For visual question-answering, we evaluate zero-shot performance on the test-dev set of VQAv2. Greedy search is used for decoding. We report VQA scores obtained from VQAv2 evaluation serverhttps://eval.ai/challenge/830/overview. “Question: {question} Answer: {answer}” is used as the prompt for the dataset. The image resolution is 224 $\times$ 224 for both two tasks.
3.2 Results
We present the zero-shot performance on Flickr30k and VQAv2 in Table 5. Kosmos-2 exhibites comparable overall performance to the Kosmos-1, showing a slight improvement on Flickr30k while experiencing a marginal decrease on VQA. While Kosmos-2 introduces new capabilities of grounding and referring, the model still achieves competitive performance on perception-language tasks.
4 Language Tasks
We evaluate Kosmos-2 on eight language tasks, such as cloze and completion tasks (StoryCloze, HellaSwag), Winograd-style tasks (Winograd, Winogrande), commonsense reasoning (PIQA), and three SuperGLUE benchmark datasets (BoolQ, CB, and COPA). We report the zero-shot results in Table 6. Compared with Kosmos-1, Kosmos-2 achieves similar performance on StoryCloze, HellaSwag, Winograd, Winogrande, and PIQA, experiences a decrease in performance on CB, but shows improvement on BoolQ and COPA. In summary, Kosmos-2 demonstrates the acquisition of new capabilities while experiencing comparable performance on language tasks. This illustrates the potential of the model in balancing and expanding its skills across different domains.
Conclusion
We present Kosmos-2, a multimodal large language modal, that can ground to the visual world. Specifically, we pre-train Kosmos-2 by augmenting the multimodal corpora used in Kosmos-1 with GrIT, a large-scale dataset of Grounded Image-Text pairs, which is created by extracting and associating noun phrases and referring expressions in the caption to the objects or regions in the scene. Kosmos-2 enables new capabilities of perceiving image regions and grounding text output to the visual world, which makes grounding as a foundation capability of MLLMs in many downstream applications. Experimental results demonstrate that Kosmos-2 achieves impressive results on language and vision-language tasks evaluated in Kosmos-1, grounding tasks including phrase grounding and referring expression comprehension, and referring tasks such as referring expression generation.
Acknowledgement
Some examples (such as Figure 1) are taken from the WHOOPS corpus .
Ethics Statement
The model presented in this paper is intended for academic and research purposes. The utilization of the model to create unsuitable material is strictly forbidden and not endorsed by this work. The accountability for any improper or unacceptable application of the model rests exclusively with the individuals who generated such content. We also put Microsoft AI Principleshttps://www.microsoft.com/ai/responsible-ai into practice when developing the models.
References
Appendix A Hyperparameters
The training hyperparameters of Kosmos-2 are listed in Table 7.

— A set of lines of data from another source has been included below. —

theorem witness_StackOperationsRun_dispatch :
    (let f := { fillF with phase := .active }
     let o := { stkOp7 0x731 [] [] with running := false }
     let s := { regioned { st := .opened } f with stkOps := [o] }
     isCompute 0 = true ∧ s.err.fatal = false ∧ s.nextStkOp (0 / 3) = some o ∧ s.flight? 1 = some f ∧ f.phase ≠ .done ∧ 0x710 ≤ o.opcode ∧
       s.touchedRegions 0 f.stkSpans = [some 5] ∧ s.shut (some 5) = false ∧ s.addOutside f 0 [] = false ∧ (s.region 5).held = false ∧
       (regioned {} f).shut (some 5) = true ∧ ((regioned { st := .opened, held := true } f).region 5).held = true) ∧
    (let f := { stkF 0x720 [(18, 2, 64), (20, 4, 1)] with phase := .active }
     (regioned { st := .opened } f).addOutside f 0 (natLe 0xFFFFFFFF 4) = true) := by decide +kernel

theorem witness_StackOperationsRun_complete : ∀ f ∈ stkFs,
    let o := stkOp7 (hOpcode f.raw) (List.replicate 4 0) (List.replicate 64 0)
    let s := opRun f (List.replicate 4 0) (List.replicate 64 0)
    let g := { f with phase := .active }
    s.stkOps.find? (fun o => o.id == 7 && o.running && isCompute 0 && o.stack == 0 / 3) = some o ∧ s.flight? 1 = some g ∧ g.phase = .active ∧
      (∀ x ∈ g.stkSources o.aux, s.ownedIn g.wing x.1 x.2 = false ∧ (x.2 ≠ 0 → s.firstPoison g.wing x.1 x.2 = none)) ∧
      (∀ x ∈ g.stkTargets o.aux, s.heldIn g.wing x.1 x.2 = false) := by decide +kernel

theorem witness_StackOperationsRun_asks :
    (let s := { opRun fillF [] [] with dir := [{ stamp := 0, line := lineKey 0 (2 ^ 48), owner := some 0, holders := [0] }] }
     let g := { fillF with phase := .active }
     ∃ x ∈ g.stkTargets [], s.heldIn g.wing x.1 x.2 = true) ∧
    (let s := { opRun fillF [] [] with unitQ := [(5, [7])] }
     tget [] s.unitQ (0 / 3 * 64 + 5) = [7] ∧ isCompute 0 = true ∧ 5 < 64) ∧
    (let s := { up with refreshAt := [(5, 2000000)] }
     tfind s.refreshAt (0 / 3 * 64 + 5) = some 2000000 ∧ s.cyc < 2000000 + s.refreshPeriod 0 ∧
       ∀ a, tfind { s with refreshAt := [(5, 0)] }.refreshAt 5 = some a → a + s.refreshPeriod 0 ≤ s.cyc) := by
  refine ⟨by decide +kernel, by decide +kernel, by decide +kernel, by decide +kernel, fun a h => ?_⟩
  have e : a = 0 := (Option.some.inj h).symm
  subst e
  decide +kernel
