/-- R148, R154: `write_bytes` completes when its first element has room (or it has none) and the sink accepts the bytes its
elements complete: the response is `OK` with `DATA = count`, the bytes are the first of what was staged followed by the
elements, and the rest stays staged. (With no element nothing is emitted, a backlog or not: log entry 7. That a count of `2^64` or
more, which no word carries and to which R88 need give no meaning, completes too and is reported modulo `2^64` is the model's
choice: log entry 14.) -/
def Obligations.ByteWritesEmitTheElements : Prop :=
  ∀ (count : Nat) (s : State) (es : List Byte) (k : Sink),
    WriterInv s.wr → (count = 0 ∨ s.wr.stop ≤ 56) →
    es.length = (if count = 0 then 0 else (s.wr.avail + 8 * count) / 8) →
    bytesBits es = (s.wr.bits ++ bytesBits (s.src.prefixBytes count)).take (8 * es.length) → s.sink.Accepts es k →
    ∃ (a : Acc) (new : List Access),
      exec (.writeBytes count) s = .next { s with
        wr := a
        sink := k
        calls := s.calls ++ new
        responses := s.responses ++ [⟨.ok, BitVec.ofNat 64 count, 0#32, []⟩] } ∧
      a.bits = (s.wr.bits ++ bytesBits (s.src.prefixBytes count)).drop (8 * es.length) ∧ WriterInv a ∧
      (0 < count → a.stop ≤ 7) ∧ k.out = s.sink.out ++ es ∧
      new.filterMap Access.loaded = (s.src.prefixBytes count).zipIdx.map fun p => (p.2, p.1)

/-- R148, R149, R166: `write_bytes` when the sink refuses a byte: with `done` the number of elements written before, the elements up
to and including `done` are in the stream, element `done` is staged, no later element has been read, and `DATA = done`. (That a count of `2^64` or more,
which no word carries and to which R88 need give no meaning, runs too and is reported modulo `2^64` is the model's choice: log
entry 14.) -/
def Obligations.ByteWritesStopAtTheSink : Prop :=
  ∀ (count done : Nat) (s : State) (es : List Byte) (b : Byte) (e : TErr) (k k' : Sink),
    WriterInv s.wr → s.wr.stop ≤ 56 → done = es.length - s.wr.avail / 8 → done < count →
    bytesBits (es ++ [b]) = (s.wr.bits ++ bytesBits (s.src.prefixBytes (done + 1))).take (8 * es.length + 8) →
    s.sink.Accepts es k → k.next = some (.fail e, k') →
    ∃ (a : Acc) (new : List Access),
      exec (.writeBytes count) s = .next { s with
        wr := a
        sink := k'
        calls := s.calls ++ new
        responses := s.responses ++ [⟨.transportFailure, BitVec.ofNat 64 done, e, []⟩] } ∧
      a.bits = (s.wr.bits ++ bytesBits (s.src.prefixBytes (done + 1))).drop (8 * es.length) ∧ WriterInv a ∧ 8 ≤ a.stop ∧
      k'.out = s.sink.out ++ es ∧
      new.filterMap Access.loaded = (s.src.prefixBytes (done + 1)).zipIdx.map fun p => (p.2, p.1)

/-- R150, R154: `flush` completes when the sink accepts `ceil(avail / 8)` bytes: they are the staged bits padded with zeros to a byte
boundary, the writer is Empty with a zero register, the response is `OK` with `DATA = 0`; with nothing pending it is a no-op. -/
def Obligations.FlushPadsAndEmpties : Prop :=
  ∀ (s : State) (es : List Byte) (k : Sink),
    WriterInv s.wr → es.length = ceilDiv8 s.wr.avail →
    bytesBits es = s.wr.bits ++ List.replicate (8 * es.length - s.wr.avail) false → s.sink.Accepts es k →
    exec .flush s = .next { s with
      wr := { reg := 0#64, start := 0, stop := 0 }
      sink := k
      calls := s.calls ++ es.map fun b => .snkWrite b .ok
      responses := s.responses ++ [⟨.ok, 0#64, 0#32, []⟩] } ∧
    k.out = s.sink.out ++ es ∧ (s.wr.stop = 0 → es = [] ∧ k = s.sink)

/-- R150: a `flush` that the sink stops has padded the writer to a byte boundary; the unemitted bytes stay staged, and the response
is `TransportFailure`. -/
def Obligations.FailedFlushKeepsPaddedBytes : Prop :=
  ∀ (s : State) (es : List Byte) (b : Byte) (e : TErr) (k k' : Sink),
    WriterInv s.wr → es.length < ceilDiv8 s.wr.avail →
    bytesBits (es ++ [b]) =
      (s.wr.bits ++ List.replicate (8 * ceilDiv8 s.wr.avail - s.wr.avail) false).take (8 * es.length + 8) →
    s.sink.Accepts es k → k.next = some (.fail e, k') →
    ∃ a : Acc,
      exec .flush s = .next { s with
        wr := a
        sink := k'
        calls := s.calls ++ es.map (fun b => .snkWrite b .ok) ++ [.snkWrite b (.fail e)]
        responses := s.responses ++ [⟨.transportFailure, 0#64, e, []⟩] } ∧
      a.bits = (s.wr.bits ++ List.replicate (8 * ceilDiv8 s.wr.avail - s.wr.avail) false).drop (8 * es.length) ∧
      WriterInv a ∧ 8 ∣ a.stop ∧ 8 ≤ a.stop

/-- R48 for one command: what was staged, followed by what the command inserted or padded, is what the sink accepted, followed by what
is now staged; and the sink has exactly those bytes more. -/
def Obligations.WriterStreamLaw : Prop :=
  ∀ (i : Instr) (s t : State), writerCommand i = true → i.wf = true → WriterInv s.wr → exec i s = .next t →
    ∃ (new : List Access) (r : Response) (put : List Bool),
      t.calls = s.calls ++ new ∧ t.responses = s.responses ++ [r] ∧
      s.wr.bits ++ put = bytesBits (new.filterMap Access.emitted) ++ t.wr.bits ∧
      t.sink.out = s.sink.out ++ new.filterMap Access.emitted ∧
      (∀ v n, fieldWriteOperands i = some (v, n) → put = if r.status = .invalidArgument then [] else fieldBits v n) ∧
      (∀ c, i = .writeBytes c →
        put = bytesBits (s.src.prefixBytes (if r.status = .transportFailure then r.data.toNat + 1 else r.data.toNat))) ∧
      (i = .flush → put = List.replicate (8 * ceilDiv8 s.wr.avail - s.wr.avail) false)

/-- R140, the writer's frame: a writer operation writes only the writer's registers, calls only the sink, and reads only the host
buffer `src`, and that only in `WRITE_BYTES`, below its count; it touches neither the reader unit nor the source, and it is
never answered `EndOfStream`. It reads no more than that: what it does is the same whatever the reader unit, the source and the
destination buffer hold (R24, R153). -/
def Obligations.WriterFrame : Prop :=
  (∀ (i : Instr) (s : State), writerCommand i = true → ∀ (a : Acc) (q : Source) (m : Memory),
    exec i { s with rd := a, source := q, dest := m } = mapNext (fun t => { t with rd := a, source := q, dest := m }) (exec i s)) ∧
  ∀ (i : Instr) (s t : State), writerCommand i = true → exec i s = .next t →
    t.rd = s.rd ∧ t.source = s.source ∧ t.dest = s.dest ∧ t.src = s.src ∧ t.port = s.port ∧
    ∃ (new : List Access) (r : Response), t.calls = s.calls ++ new ∧ t.responses = s.responses ++ [r] ∧
      r.status ≠ .endOfStream ∧
      (∀ c ∈ new, c.srcAnswer = none ∧ c.stored = none) ∧
      (∀ c ∈ new, ∀ p, c.loaded = some p → ∃ n, i = .writeBytes n ∧ p.1 < n ∧ p.2 = s.src.read p.1)

/-- R29 a, c, d, e, and b for a command that reaches DRAIN: the writer between commands. (A `write_bytes` of no element is answered
`OK` and drains nothing: R148, R154; log entry 7.) -/
def Obligations.WriterBetweenCommands : Prop :=
  ∀ (i : Instr) (s t : State), writerCommand i = true → WriterInv s.wr → exec i s = .next t →
    ∃ r : Response, t.responses = s.responses ++ [r] ∧
      t.wr.start = 0 ∧
      (r.status = .ok → i ≠ .writeBytes 0 → t.wr.stop ≤ 7) ∧
      (r.status = .ok → i = .flush → t.wr.stop = 0 ∧ t.wr.reg = 0#64) ∧
      (r.status = .invalidArgument → t.wr = s.wr) ∧
      (r.status = .transportFailure → 8 ≤ t.wr.stop ∧ t.wr.stop ≤ 64) ∧
      t.wr.reg.toNat < 2 ^ t.wr.stop

/-! ### Both units -/

/-- R163: the four causes of `InvalidArgument`: each leaves every register unchanged and makes no transport call and no host-buffer
access; the response has `DATA = 0` and `TERR = 0`. Whenever `write_bytes` is answered so, nothing has changed. -/
def Obligations.InvalidArgumentHasNoEffect : Prop :=
  ∀ s t : State, t = { s with responses := s.responses ++ [⟨.invalidArgument, 0#64, 0#32, []⟩] } →
    (∀ n, (n = 0 ∨ 64 ≤ n) → exec (.readBits n) s = .next t) ∧
    (∀ v n, (n = 0 ∨ 64 ≤ n) → exec (.writeBits v n) s = .next t) ∧
    (∀ v n, 2 ^ n ≤ v → exec (.writeBits v n) s = .next t) ∧
    (∀ v, 2 ≤ v → exec (.writeBit v) s = .next t) ∧
    (∀ v, 256 ≤ v → exec (.writeByte v) s = .next t) ∧
    (∀ n, s.rd.start ≤ s.rd.stop → 64 < s.rd.stop + 8 * ceilDiv8 (n - s.rd.avail) → exec (.readBits n) s = .next t) ∧
    (∀ v n, 64 < s.wr.stop + n → exec (.writeBits v n) s = .next t) ∧
    (∀ v, 64 < s.wr.stop + 1 → exec (.writeBit v) s = .next t) ∧
    (∀ v, 64 < s.wr.stop + 8 → exec (.writeByte v) s = .next t) ∧
    (∀ count, 0 < count → 64 < s.wr.stop + 8 → exec (.writeBytes count) s = .next t) ∧
    (∀ (count : Nat) (u : State) (r : Response), WriterInv s.wr → exec (.writeBytes count) s = .next u →
      u.responses = s.responses ++ [r] → r.status = .invalidArgument → u = t) ∧
    (∀ (u : State) (c : Command) (e : Invalid), decode c.word = .error e → u.port = .command c :: s.port →
      s = { u with port := s.port, dest := c.dest, src := c.src } → step u = .next t)

/-- R164: the statuses of the table are exactly those that a command can be answered with, from a state that meets the invariant
(an invalid word apart: it is no command); and why a command can be answered `InvalidArgument`. -/
def Obligations.StatusesOfEachCommand : Prop :=
  (∀ (o : Op) (st : Status), st ∈ commandStatuses o ↔
    ∃ (n arg : Nat) (s t : State) (r : Response), (o.assemble n arg).wf = true ∧ Inv s ∧
      exec (o.assemble n arg) s = .next t ∧ t.responses = s.responses ++ [r] ∧ r.status = st) ∧
  ∀ (i : Instr) (s t : State), Inv s → exec i s = .next t →
    ∃ r : Response, t.responses = s.responses ++ [r] ∧
      (writerCommand i = true → r.status ≠ .endOfStream) ∧
      (∀ c, i = .srcRead c → r.status ≠ .endOfStream) ∧
      (r.status = .invalidArgument →
        (∃ n, i = .readBits n ∧ (n = 0 ∨ 64 ≤ n ∨ 64 < s.rd.stop + 8 * ceilDiv8 (n - s.rd.avail))) ∨
        (∃ v, i = .writeBit v ∧ (2 ≤ v ∨ s.wr.stop = 64)) ∨
        (∃ v n, i = .writeBits v n ∧ (n = 0 ∨ 64 ≤ n ∨ 2 ^ n ≤ v ∨ 64 < s.wr.stop + n)) ∨
        (∃ v, i = .writeByte v ∧ (256 ≤ v ∨ 56 < s.wr.stop)) ∨
        (∃ c, i = .writeBytes c ∧ 0 < c ∧ 56 < s.wr.stop ∧ r.data = 0#64))

/-- R71, R82, R84: a command is answered by exactly one response. `TERR` is the `e` of the `FAIL(e)` answer that ended the command
(the last access it made) when the status is `TransportFailure`, and else 0, and then no `FAIL` ended it. `DATA` is 0 after an
error of a single-field command or `flush`, the count done for the multi-byte commands, 0 after a write, and in the range of its
width after a read (its value is what ReaderStreamLaw says). The bytes are those stored in `dest`, and only byte reads have any. -/
def Obligations.OneResponseOfTheRightShape : Prop :=
  ∀ (i : Instr) (s t : State), i.wf = true → s.dest.wf = true → exec i s = .next t →
    ∃ r : Response, t.responses = s.responses ++ [r] ∧
      (r.status ≠ .transportFailure → r.terr = 0#32) ∧
      (∃ new : List Access, t.calls = s.calls ++ new ∧
        new.getLast?.bind Access.failure = if r.status = .transportFailure then some r.terr else none) ∧
      (byteReadCount i = none → r.bytes = []) ∧
      (r.status ≠ .ok → byteReadCount i = none → (∀ c, i ≠ .writeBytes c) → r.data = 0#64) ∧
      (r.status = .ok →
        (∀ n, i = .readBits n → r.data.toNat < 2 ^ n) ∧
        (i = .readBit → r.data = 0#64 ∨ r.data = 1#64) ∧
        (i = .readByte → r.data.toNat < 256) ∧
        (∀ c, i = .readBytes c → r.data.toNat = c) ∧
        (∀ c, i = .srcRead c → r.data.toNat ≤ c) ∧
        (∀ c, i = .writeBytes c → r.data.toNat = c) ∧
        (i = .flush ∨ fieldWriteOperands i ≠ none → r.data = 0#64)) ∧
      (r.status ≠ .ok →
        (∀ c, byteReadCount i = some c → r.data.toNat < c) ∧ (∀ c, i = .writeBytes c → r.data.toNat < c)) ∧
      (byteReadCount i ≠ none → r.data.toNat = r.bytes.length ∧ r.bytes = t.dest.prefixBytes r.data.toNat)

/-- R13: the widths a capacity check never rejects: reads of at most 50 bits in any reader state between commands, any legal read from
Empty, writes of at most 57 bits with less than a byte staged. -/
def Obligations.NarrowWidthsAlwaysFit : Prop :=
  (∀ (a : Acc) (n : Nat), ReaderInv a → n ≤ 50 → readCapacityOk a n = true) ∧
  (∀ (a : Acc) (n : Nat), a.IsEmpty → n < 64 → readCapacityOk a n = true) ∧
  (∀ n, 51 ≤ n → n < 64 → ∃ a b : Acc, ReaderInv a ∧ ReaderInv b ∧ ¬ a.IsEmpty ∧ ¬ b.IsEmpty ∧
    readCapacityOk a n = true ∧ readCapacityOk b n = false) ∧
  (∀ (a : Acc) (n : Nat), WriterInv a → a.stop ≤ 7 → n ≤ 57 → writeCapacityOk a n = true)

/-- R207: a command makes a bounded number of transport calls: at most eight for a single field and for `flush`, at most `count` for
the byte reads, at most `count` and eight more for `write_bytes`. -/
def Obligations.TransportCallsAreBounded : Prop :=
  ∀ (i : Instr) (s t : State), Inv s → exec i s = .next t →
    ∃ new : List Access, t.calls = s.calls ++ new ∧
      (byteReadCount i = none → (∀ c, i ≠ .writeBytes c) → (new.filter Access.isTransport).length ≤ 8) ∧
      (∀ c, byteReadCount i = some c → (new.filter Access.isTransport).length ≤ c) ∧
      (∀ c, i = .writeBytes c → (new.filter Access.isTransport).length ≤ c + 8)

/-- R156, with R46: the writer and the reader invert each other. For any fields of widths 1 to 50 whose values fit, written on an Empty
writer over a willing sink and flushed: every response is `OK`, the sink receives `ceil(T / 8)` bytes for `T` bits, the writer
is Empty; and an Empty reader whose source is those bytes, read with the same widths in the same order, returns the same
values, is left with at most seven bits, all zero, and answers `EndOfStream` to a read of more than that. For one byte and
`write_byte`, `flush`, `read_byte`, the sink receives exactly that byte. -/
def Obligations.RoundTrip : Prop :=
  (∀ (fs : List (Nat × Nat)) (s : State),
    (∀ f ∈ fs, 1 ≤ f.2 ∧ f.2 ≤ 50 ∧ f.1 < 2 ^ f.2) → s.wr = { reg := 0#64, start := 0, stop := 0 } → s.sink.Willing →
    ∃ (t : State) (bytes : List Byte),
      execAll (fs.map (fun f => .writeBits f.1 f.2) ++ [.flush]) s = .next t ∧
      t.responses = s.responses ++ List.replicate (fs.length + 1) ⟨.ok, 0#64, 0#32, []⟩ ∧
      t.sink.out = s.sink.out ++ bytes ∧ bytes.length = ceilDiv8 (fs.map (·.2)).sum ∧
      t.wr = { reg := 0#64, start := 0, stop := 0 } ∧
      ∀ u : State, u.rd = { reg := 0#64, start := 0, stop := 0 } → u.source = Source.ofBytes bytes →
        ∃ u' : State, execAll (fs.map fun f => .readBits f.2) u = .next u' ∧
          u'.responses = u.responses ++ fs.map (fun f => ⟨.ok, BitVec.ofNat 64 f.1, 0#32, []⟩) ∧
          u'.rd.avail ≤ 7 ∧ (∀ x ∈ u'.rd.bits, x = false) ∧
          ∀ n, u'.rd.avail < n → n ≤ 50 →
            ∃ z, exec (.readBits n) u' = .next z ∧ z.responses = u'.responses ++ [⟨.endOfStream, 0#64, 0#32, []⟩]) ∧
  (∀ (b : Byte) (s : State), s.wr = { reg := 0#64, start := 0, stop := 0 } → s.sink.Willing →
    ∃ t : State, execAll [.writeByte b.toNat, .flush] s = .next t ∧ t.sink.out = s.sink.out ++ [b] ∧
      ∀ u : State, u.rd = { reg := 0#64, start := 0, stop := 0 } → u.source = Source.ofBytes [b] →
        ∃ u' : State, exec .readByte u = .next u' ∧ u'.responses = u.responses ++ [⟨.ok, b.setWidth 64, 0#32, []⟩])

The instruction tuning hyperparameters are listed in Table 8.
Appendix B Templates for Grounded Instruction Data
Table 9 presents the instruction templates of expression generation based on its associated bounding boxes during instruction tuning.
Appendix C Examples of GrIT
We present some examples of the GrIT corpus in Figures 6, 7, 8 and 9. The grounded image-text pairs span over various domains and contain different numbers of objects.
Appendix D More Examples of Kosmos-2
As illustrated in Figure 10, multimodal referring capability used for visual dialogue can unlock potential in human-AI interaction. In Figure 11, our approach demonstrates its in-context learning ability for fine-grained object detection using both text and image descriptions. Figure 12 and Figure 13 showcase more selected examples, including grounded visual question answering, grounded image captioning, and multimodal referring.